# Quitting Smoking



## tardigrade (May 23, 2021)

Putting this out there to see if anyone has done this here in Spain. Specifically thru the Spanish health service.

If yes to the above - what were the options? Gum is a no. Patches really did not work but it was a long time ago i used them and my mind was not in it. I heard there is a pill now. Though I hate pills if it works... An injection would be better. 

Gracias...


----------



## Relyat (Sep 29, 2013)

Not used the health service for this here or in the UK. 
I tried everything, the only thing that helped me was a vape with reducing strengths of liquid, combined with the knowledge that if I arrived here still on the smokes I would never stop. Seven and a half years later I'm still off them and the vape is long since consigned to the bin. 
Mrs R tried the pill and stopped abruptly due to suicidal thoughts! 
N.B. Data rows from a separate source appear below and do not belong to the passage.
-- ==== Sys2Proof/Machine/RegTable.lean ====
section
/-!
DEFINITION. The register map: the name and offset of every register (R465, R477) and, per register, which bits have which
access code (R11) and what they hold after reset. A field whose reset column names a source (fuses, image, start-up, VBAT)
is computed live where it is read; its reset bits are 0 here.
A VF's BAR0 is placed at 0x400_0000 + 0x1_0000 times its number, above PF0's map.
-/
namespace Sys2Proof.Machine

/-- One register: offset in its block, copies, and the masks of its access codes (R11). Bits in no mask but `rc` and `ro`
are read only; `res` holds the reserved bits (R13). -/
structure RegDesc where
  off : Nat
  copies : Nat := 1
  step : Nat := 4
  /-- One value per copy, or one for all. -/
  resets : List Nat := [0]
  rw : Nat := 0
  rwl : Nat := 0
  w1c : Nat := 0
  w1s : Nat := 0
  wo : Nat := 0
  rc : Nat := 0
  res : Nat := 0
  /-- The reserved bits of a pair's _HI half. -/
  resHi : Nat := 0
  /-- A 64-bit pair: _LO here, _HI four bytes above (R12). -/
  pair : Bool := false
  deriving DecidableEq, Repr

/-- A block of registers: base, stride and number of copies, the offset of the register whose bit 0 is its LOCK within
the copy (none: no LOCK), and its registers. -/
structure RegBlock where
  base : Nat
  stride : Nat := 0
  copies : Nat := 1
  /-- Size of one copy's window. -/
  size : Nat
  /-- Absolute offset of the LOCK register of copy 0; copies have their own unless `sharedLock`. -/
  lockAt : Option Nat := none
  sharedLock : Bool := false
  regs : List RegDesc
  deriving DecidableEq, Repr

/-! ### IDENT (R472) -/

/-- IDENT_ID of IDENT. -/
abbrev Reg.IDENT_ID : Nat := 0x0
/-- IDENT_VF of IDENT. -/
abbrev Reg.IDENT_VF : Nat := 0x4
/-- IDENT_STEP of IDENT. -/
abbrev Reg.IDENT_STEP : Nat := 0x8
/-- ENTERPRISE of IDENT. -/
abbrev Reg.IDENT_ENTERPRISE : Nat := 0xC
/-- SERIAL of IDENT. -/
abbrev Reg.IDENT_SERIAL (i : Nat) : Nat := 0x10 + 4 * i
/-- CAP_UNITS of IDENT. -/
abbrev Reg.IDENT_CAP_UNITS : Nat := 0x20
/-- CAP_SLOTS of IDENT. -/
abbrev Reg.IDENT_CAP_SLOTS : Nat := 0x24
/-- CAP_RINGS of IDENT. -/
abbrev Reg.IDENT_CAP_RINGS : Nat := 0x28
/-- CAP_TAGS of IDENT. -/
abbrev Reg.IDENT_CAP_TAGS : Nat := 0x2C
/-- CAP_FLASK of IDENT. -/
abbrev Reg.IDENT_CAP_FLASK : Nat := 0x30
/-- CAP_CONTEXTS of IDENT. -/
abbrev Reg.IDENT_CAP_CONTEXTS : Nat := 0x34
/-- CAP_FUNCS of IDENT. -/
abbrev Reg.IDENT_CAP_FUNCS : Nat := 0x38
/-- CAP_STASH of IDENT. -/
abbrev Reg.IDENT_CAP_STASH : Nat := 0x3C
/-- FOREMAN_VER of IDENT. -/
abbrev Reg.IDENT_FOREMAN_VER : Nat := 0x40

/-- The registers of IDENT (R472). -/
def regsIdent : List RegDesc := [
  { off := 0x0, resets := [0x81281F4D] },
  { off := 0x4, resets := [0x8129], res := 0xFFFF0000 },
  { off := 0x8, resets := [0x101], res := 0xFFFF0000 },
  { off := 0xC, resets := [0xD5A1] },
  { off := 0x10, copies := 4 },
  { off := 0x20, resets := [0x80081080] },
  { off := 0x24, resets := [0x10000], res := 0xFFFE0000 },
  { off := 0x28, resets := [0x40000], res := 0xFFF80000 },
  { off := 0x2C, resets := [0x20000], res := 0xFFFC0000 },
  { off := 0x30, resets := [0x30000], res := 0xFFFC0000 },
  { off := 0x34, resets := [0x4000], res := 0xFFFF8000 },
  { off := 0x38, resets := [0x200], res := 0xFFFFFC00 },
  { off := 0x3C, resets := [0x8000], res := 0xFFFF0000 },
  { off := 0x40 }]

/-! ### GLOBAL (R473) -/

/-- GLOBAL_CTRL of GLOBAL. -/
abbrev Reg.GLOBAL_CTRL : Nat := 0x1000
/-- DEVICE_STATUS of GLOBAL. -/
abbrev Reg.GLOBAL_DEVICE_STATUS : Nat := 0x1004
/-- SCRATCH0 of GLOBAL. -/
abbrev Reg.GLOBAL_SCRATCH0 : Nat := 0x1008
/-- SCRATCH1 of GLOBAL. -/
abbrev Reg.GLOBAL_SCRATCH1 : Nat := 0x100C
/-- ACCESS_STATUS of GLOBAL. -/
abbrev Reg.GLOBAL_ACCESS_STATUS : Nat := 0x1010
/-- LAST_BAD_OFFSET of GLOBAL. -/
abbrev Reg.GLOBAL_LAST_BAD_OFFSET : Nat := 0x1014
/-- LAST_BAD_INFO of GLOBAL. -/
abbrev Reg.GLOBAL_LAST_BAD_INFO : Nat := 0x1018
/-- LOCK_SUMMARY of GLOBAL. -/
abbrev Reg.GLOBAL_LOCK_SUMMARY : Nat := 0x101C
/-- LOCKED_WRITES (pair) of GLOBAL. -/
abbrev Reg.GLOBAL_LOCKED_WRITES : Nat := 0x1020
/-- BAD_ACCESSES (pair) of GLOBAL. -/
abbrev Reg.GLOBAL_BAD_ACCESSES : Nat := 0x1028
My bottom line to it is when the time is right for you, whatever motivation you need is in place and you're not looking for an excuse to go back on them you'll stop. 
It wasn't easy, I didn't expect it to be and if I wanted to I could start again tomorrow but I'm glad to have stopped.


----------



## tebo53 (Sep 18, 2014)

tardigrade said:


> Putting this out there to see if anyone has done this here in Spain. Specifically thru the Spanish health service.
> 
> If yes to the above - what were the options? Gum is a no. Patches really did not work but it was a long time ago i used them and my mind was not in it. I heard there is a pill now. Though I hate pills if it works... An injection would be better.
> 
> Gracias...


My motivation to stop smoking after 40 years was to come and live here in Spain for a fresh start and healthier lifestyle. That motivation was enough that I didn't need to have tablets, patches, vapes or hypnotherapy etc. Been stopped now for 9 years. But I'll be totally honest......I could murder a ciggie this minute!!!

Steve


----------



## Overandout (Nov 10, 2012)

I had previously given up twice for over a year each time, but always went back to it. I had used nicotine replacement tablets but if all is said and done, if you need to replace the nicotine with nicotine, something's not right.
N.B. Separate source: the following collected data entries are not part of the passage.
-- ==== Sys2Proof/Syntax.lean ====
section
/-!
DEFINITION. The commands of the device: one constructor for each row of the opcode table, with the row's operands.
A command is an event from outside or at a named moment (an edge, a read that returns, a write of a register, a frame), a job
of the data path that its engine finishes, a command that the foreman runs, or one instruction of a facet or a crucible.
-/
namespace Sys2Proof

open Sys2Proof.Machine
Mrs OaO gave up and took up a sport, she spent a few years trying to convince me that sport was her replacement to smoking. I thought she was crazy TBH.

In December 2019 though, I started cycling, and then came Covid and lockdown. I had never smoked at home in front of the kids anyway so lockdown was two months of forced cold turkey. I got Covid and felt pretty rough for 3 weeks at end of March - start of April 2020 and had no desire to smoke anyway. I haven't smoked since.

I know that the actual giving up was not a direct result of the sport, but I am totally confident in saying that the cycling has been the reason for me not going back. Two weeks a go I cycled the entire lap of Madrid on the circular cycle path, 64kms, I could never have done that 5 years ago.

Whatever way you chose to give up, just make sure that you replace smoking with something, and I had misunderstood that message by thinking that it had to be something similar to smoking, to keep your hands busy, to put in your mouth or whatever, but that was wrong. The replacement needed is for the mental addiction, the physical one is actually quite easy to overcome. I don't think medical help is really required.


----------



## xgarb (May 6, 2011)

I know people who've had success with this: How to Stop Smoking - Top 10 Best Quit Smoking Tips | Allen Carr It's a mental process.. 'quitting' rather than 'giving up'. 

You have to believe that it's not hard and your not missing out on something.


----------



## Melosine (Apr 28, 2013)

After smoking at least 20 a day for more than 50 years husband and I just stopped! We made a pact not to let the other down.
That was 8 years ago.
Apart from the rare stressful moment neither have given cigarettes another thought. 
Admit, after listening to problems others "suffered", we were both concerned but, we are proof, if you really WANT to stop smoking, believe you CAN.


----------



## Beach buddy (Jul 7, 2018)

There is only one wayto give up. Just stop. 12 years ago, I woke up and stopped smoking just like that. I did the same with alcohol 10 years ago. Just stopped drinking it. No messing abiut with gums and pills. Just stop!


----------



## boilerman (May 16, 2010)

Beach buddy said:


> There is only one wayto give up. Just stop. 12 years ago, I woke up and stopped smoking just like that. I did the same with alcohol 10 years ago. Just stopped drinking it. No messing abiut with gums and pills. Just stop!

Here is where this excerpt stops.